Treason, and traitor are words I’ve seen bandied about a lot of late, especially with regards to anyone in the UK who remains in favour of the EU (about half of us, if not more). Treason is an interesting concept that could use a more careful look.


Historically, treason is a feudal concept. Treason is the betrayal of your monarch, and by extension, your country. It comes from rebelling against the monarchy, and it is easily used to get rid of people the monarch doesn’t like. Anne Boleyn was executed for treasonous adultery, for example. As it’s a punishment primarily affecting power hungry nobles, and thus also potentially benefiting other power hungry nobles, it’s not been greatly challenged in history. And of course challenging the notion of treason would bring you dangerously close to being treasonous.

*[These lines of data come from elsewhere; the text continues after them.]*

-- ==== Sys2Proof/Machine/Claims.lean ====
section
/-! DEFINITION. The Claim Unit (03_shaft_claims.md): effective capacity, the claim list, beacon reconciliation, the own claim
processes, overcommit, the fire set and the shaft freeze. An operation that reports to the Mode Sequencer answers its reports beside
the state: the Sequencer takes them when the Claim Unit's event is whole (R3). -/

namespace Sys2Proof.Machine

/-- What the Claim Unit reports to the Mode Sequencer (R69). -/
inductive ClaimReport where
  | granted (r : Resource)
  | starved (r : Resource)
  | yielding (r : Resource) (cause : YieldCause)
  | starvedEnd (r : Resource)
  deriving DecidableEq, Repr

/-- A state and the reports made on the way to it, in order. -/
abbrev Reported := State × List ClaimReport

/-- Another operation after one that reports. -/
def thenReport (x : Reported) (f : State → Reported) : Reported :=
  let y := f x.1
  (y.1, x.2 ++ y.2)

/-- No report. -/
def quietly (s : State) : Reported := (s, [])

/-! ## Amounts and capacities (R56 to R58) -/

/-- The own claim amount (R56). -/
def ownAmount (c : Settings) : Resource → Nat
  | .relief => c.claims.reliefUnits
  | .defrost => 1

/-- The own configured capacity (R56). -/
def ownCapacity (c : Settings) : Resource → Nat
  | .relief => c.claims.reliefCap
  | .defrost => c.claims.defrostSlots

/-- The effective capacity; set from close onward (R57). -/
def effective (s : State) (r : Resource) : Nat := (resGet s.claims.capacity r).getD 0

/-- The capacities that are valid in a frame (R57). -/
def capacityOk (r : Resource) (n : Nat) : Bool :=
  match r with
  | .relief => 1 ≤ n && n ≤ 4095
  | .defrost => 1 ≤ n && n ≤ 4

/-! ## Precedence and the list (R60, R64 to R66) -/

/-- Sequence a is earlier than sequence b (R66). -/
def earlier (a b : Word32) : Bool := (a - b).slt 0

/-- Record a is ahead of record b (R66). -/
def ahead (a b : ClaimRecord) : Bool := b.cls < a.cls || (a.cls = b.cls && earlier a.seq b.seq)

/-- The order of the list: by address, RELIEF before DEFROST (R207). -/
def recordBefore (a b : ClaimRecord) : Bool :=
  a.addr < b.addr || (a.addr = b.addr && a.res = .relief && b.res = .defrost)

/-- A record is that of a claimant address and resource (R60). -/
def hasKey (addr : Nat) (r : Resource) (c : ClaimRecord) : Bool := c.addr = addr && c.res = r

/-- The record of a key. -/
def findRecord (s : State) (addr : Nat) (r : Resource) : Option ClaimRecord := s.claims.list.find? (hasKey addr r)

/-- How many records the claim list holds at most (R60). -/
def claimCapacity : Nat := 32

/-- The state with the claim list replaced; the list-full mark clears when the list has room (R65). -/
def setClaimList (l : List ClaimRecord) (s : State) : State :=
  s.setClaims { s.claims with list := l, fullMark := s.claims.fullMark && claimCapacity ≤ l.length }

/-- The record of a key is removed. -/
def removeRecord (addr : Nat) (r : Resource) (s : State) : State :=
  setClaimList (s.claims.list.filter fun c => !hasKey addr r c) s

/-- The record of a key is changed in place. -/
def changeRecord (addr : Nat) (r : Resource) (f : ClaimRecord → ClaimRecord) (s : State) : State :=
  setClaimList (s.claims.list.map fun c => if hasKey addr r c then f c else c) s

/-- Both own processes are disturbed (R73). -/
def disturb (s : State) : State :=
  let p := s.claims.proc
  s.setClaims { s.claims with proc := ⟨{ p.relief with disturbed := true }, { p.defrost with disturbed := true }⟩ }

/-- The INTENT record of another station whose sequence is earliest: the one a full list gives up (R65). Which one that is where no
sequence is earlier than all the others is a DESIGN CHOICE, log entry 32. -/
def victimIntent (s : State) : Option ClaimRecord :=
  firstBy (fun a b => earlier a.seq b.seq) (s.claims.list.filter fun c => !c.held && c.addr != ownAddr s)

/-- A record is created, under R65 when the list is full. -/
def createRecord (entry : ClaimRecord) (sender : Nat) (s : State) : State :=
  if s.claims.list.length < claimCapacity then setClaimList (insertBy recordBefore entry s.claims.list) s
  else
    match victimIntent s with
    | some v =>
      let rest := s.claims.list.filter fun c => !hasKey v.addr v.res c
      setClaimList (insertBy recordBefore entry rest) s
    | none =>
      let s1 := disturb s
      if s1.claims.fullMark then s1
      else post (.claimListFull sender) (s1.setClaims { s1.claims with fullMark := true })

/-! ## Overcommit (R81) -/

/-- The HELD records of a resource in precedence, each with whether it is the own one; the own claim last if it has no record (R81). How
they stand where their sequences span 2^31 or more, so that R66 gives no order, is a DESIGN CHOICE, log entry 32. -/
def heldOrder (s : State) (r : Resource) : List (Bool × Nat) :=
  let held := sortBy ahead (s.claims.list.filter fun c => c.held && c.res = r)
  let order := held.map fun c => (decide (c.addr = ownAddr s), c.amount)
  if order.any (·.1) then order else order ++ [(true, ownAmount s.cfg r)]

/-- The own claim is within the longest leading run whose amounts sum to no more than the capacity. -/
def runHasOwn (cap : Nat) : List (Bool × Nat) → Nat → Bool
  | [], _ => false
  | (own, a) :: rest, sum => if sum + a ≤ cap then own || runHasOwn cap rest (sum + a) else false

/-- The own claim is within the run of R81. -/
def withinRun (s : State) (r : Resource) : Bool := runHasOwn (effective s r) (heldOrder s r) 0

/-- The process yields by the overcommit check (R81). -/
def yieldProc (r : Resource) (s : State) : Reported :=
  let s1 := setProc r { procOf s r with state := .yielding, cause := some .overcommit } s
  (post (.overcommitYield r) s1, [.yielding r .overcommit])

/-- The overcommit check of a HELD process (R81). -/
def overcommitCheck (r : Resource) (s : State) : Reported :=
  if (procOf s r).state = .held && !withinRun s r then yieldProc r s else quietly s

/-- The overcommit check that follows a HELD record of the sender having entered the list or been refreshed (R62, R67, R68, R81). A
record that a full list kept out has not entered it. -/
def checkEntered (sender : Nat) (r : Resource) (s : State) : Reported :=
  if ((findRecord s sender r).map (·.held)) = some true then overcommitCheck r s else quietly s

/-! ## Claim frames (R57 to R63) -/

/-- A capacity heard joins the mismatch record and is noticed (R58). -/
def noteMismatch (r : Resource) (cap sender : Nat) (s : State) : State :=
  let seen := resGet s.claims.mismatch r
  if cap < ownCapacity s.cfg r && !seen.contains cap && seen.length < 8 then
    post (.capacityMismatch r sender) (s.setClaims { s.claims with mismatch := resSet s.claims.mismatch r (seen ++ [cap]) })
  else s

/-- The capacity carried by an INTENT or HELD frame is taken (R57, R58): a fall is followed by the overcommit check. That a mismatch is
noticed before that check is a DESIGN CHOICE, log entry 31. -/
def takeCapacity (r : Resource) (cap sender : Nat) (s : State) : Reported :=
  if !capacityOk r cap then quietly s
  else
    let s1 := noteMismatch r cap sender s
    if cap < effective s1 r then
      overcommitCheck r (s1.setClaims { s1.claims with capacity := resSet s1.claims.capacity r (some cap) })
    else quietly s1

/-- An INTENT's effect on the list (R61). -/
def listIntent (sender : Nat) (seq : Word32) (r : Resource) (amount cls cap : Nat) (s : State) : State :=
  let entry : ClaimRecord :=
    { addr := sender, res := r, amount := amount, held := false, cls := cls, seq := seq, capacity := some cap, refreshed := s.now }
  if (findRecord s sender r).isSome then changeRecord sender r (fun _ => entry) s else createRecord entry sender s

/-- A HELD frame's effect on the list (R62). -/
def listHeld (sender : Nat) (seq : Word32) (r : Resource) (amount cap : Nat) (s : State) : State :=
  if (findRecord s sender r).isSome then
    changeRecord sender r (fun c => { c with held := true, amount := amount, capacity := some cap, refreshed := s.now }) s
  else
    createRecord { addr := sender, res := r, amount := amount, held := true, cls := 0, seq := seq, capacity := some cap,
                   refreshed := s.now } sender s

/-- A claim frame of the own shaft is taken: its capacity, then its effect on the list, then the overcommit check where a HELD record
entered or was refreshed (R57, R61 to R63, R81). That the check which follows a fall of the capacity is made before the frame's effect on
the list is a DESIGN CHOICE, log entry 31. -/
def takeClaimFrame (sender : Nat) (seq : Word32) (m : ClaimMsg) (s : State) : Reported :=
  match m with
  | .intent r amount cls _ cap =>
    thenReport (takeCapacity r cap sender s) fun s1 => quietly (listIntent sender seq r amount cls cap s1)
  | .held r amount cap =>
    thenReport (takeCapacity r cap sender s) fun s1 => checkEntered sender r (listHeld sender seq r amount cap s1)
  | .withdraw r _ => quietly (removeRecord sender r s)
  | .release r _ => quietly (removeRecord sender r s)

/-! ## Beacon reconciliation (R67, R68) -/

/-- One resource of a BEACON: the units it reports held, 0 for none (R67, R68). -/
def reconcile (sender : Nat) (seq : Word32) (cls units : Nat) (r : Resource) (s : State) : Reported :=
  match findRecord s sender r with
  | some c =>
    if units = 0 then quietly (if c.held then removeRecord sender r s else s)
    else
      checkEntered sender r (changeRecord sender r (fun c =>
        { c with held := true, amount := if r = .relief then units else c.amount, refreshed := s.now }) s)
  | none =>
    if units = 0 then quietly s
    else
      checkEntered sender r (createRecord { addr := sender, res := r, amount := units, held := true, cls := cls, seq := seq,
                                              capacity := none, refreshed := s.now } sender s)

/-- An own-shaft BEACON reconciles the sender's records, RELIEF's before DEFROST's (R67): that order is a DESIGN CHOICE, log entry 27. -/
def takeBeaconClaims (sender : Nat) (seq : Word32) (b : BeaconBody) (s : State) : Reported :=
  let s1 := setClaimList (s.claims.list.map fun c => if c.addr = sender then { c with cls := b.cls } else c) s
  thenReport (reconcile sender seq b.cls b.reliefUnits .relief s1) fun s2 =>
    reconcile sender seq b.cls (if b.defrostHeld then 1 else 0) .defrost s2

/-! ## Attempts (R70 to R77) -/

/-- A PENDING process queues its INTENT when the slot is free (R71); until then the INTENT waits. -/
def queueIntent (r : Resource) (s : State) : State :=
  if (claimIn s r).isSome then s
  else placeClaim (.intent r (ownAmount s.cfg r) s.cfg.ident.cls (procOf s r).attempt (effective s r)) s

/-- An attempt begins: PENDING, its INTENT queued or waiting (R70, R71, R76). -/
def beginAttempt (r : Resource) (n : Nat) (s : State) : State :=
  queueIntent r (setProc r { procOf s r with state := .pending, attempt := n, request := false, timer := none, cause := none } s)

/-- The process goes to IDLE, attempt 0, with or without a waiting request. -/
def toIdle (r : Resource) (request : Bool) (s : State) : State :=
  setProc r { procOf s r with state := .idle, attempt := 0, request := request, timer := none, cause := none } s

Rather revealingly, there’s also a thing called ‘petty treason’. This is the crime of social disruption and attacking the hierarchy – if a wife killed her husband or a servant killed their master, they would be executed for petty treason.


Democracy allows us to challenge and question authority. It allows us to ask for change without risk of death or injury. At least in theory. Having radically different political ideas should not be considered treason, nor should honest mistakes that lead to significant problems. In a democracy, what should we consider treason? Clearly it can’t be about affronting the monarch any more.


I think for something to count as treason now, we’d have to be looking at the deliberate betrayal of a country as a whole in a way intended to cause harm to the citizens, infrastructure or viability of that country. However, to distinguish treason from cock-up I think there would have to also be an element of benefit to the people undertaking the action. Destroying the land and polluting the water for the sake of personal profit (fracking). Ruining the economy so as to profit from short selling currency and shares. Being paid by a foreign power to harm the country. Putting life in danger by putting personal profit ahead of environmental safety. These, for me, would be modern acts of treason.


I find it strange that people can get away with destroying the fabric of the land for the sake of private profit, and that not be considered an assault on the country as a whole. Yet at the same time, people who are pro-Europe are labelled traitors.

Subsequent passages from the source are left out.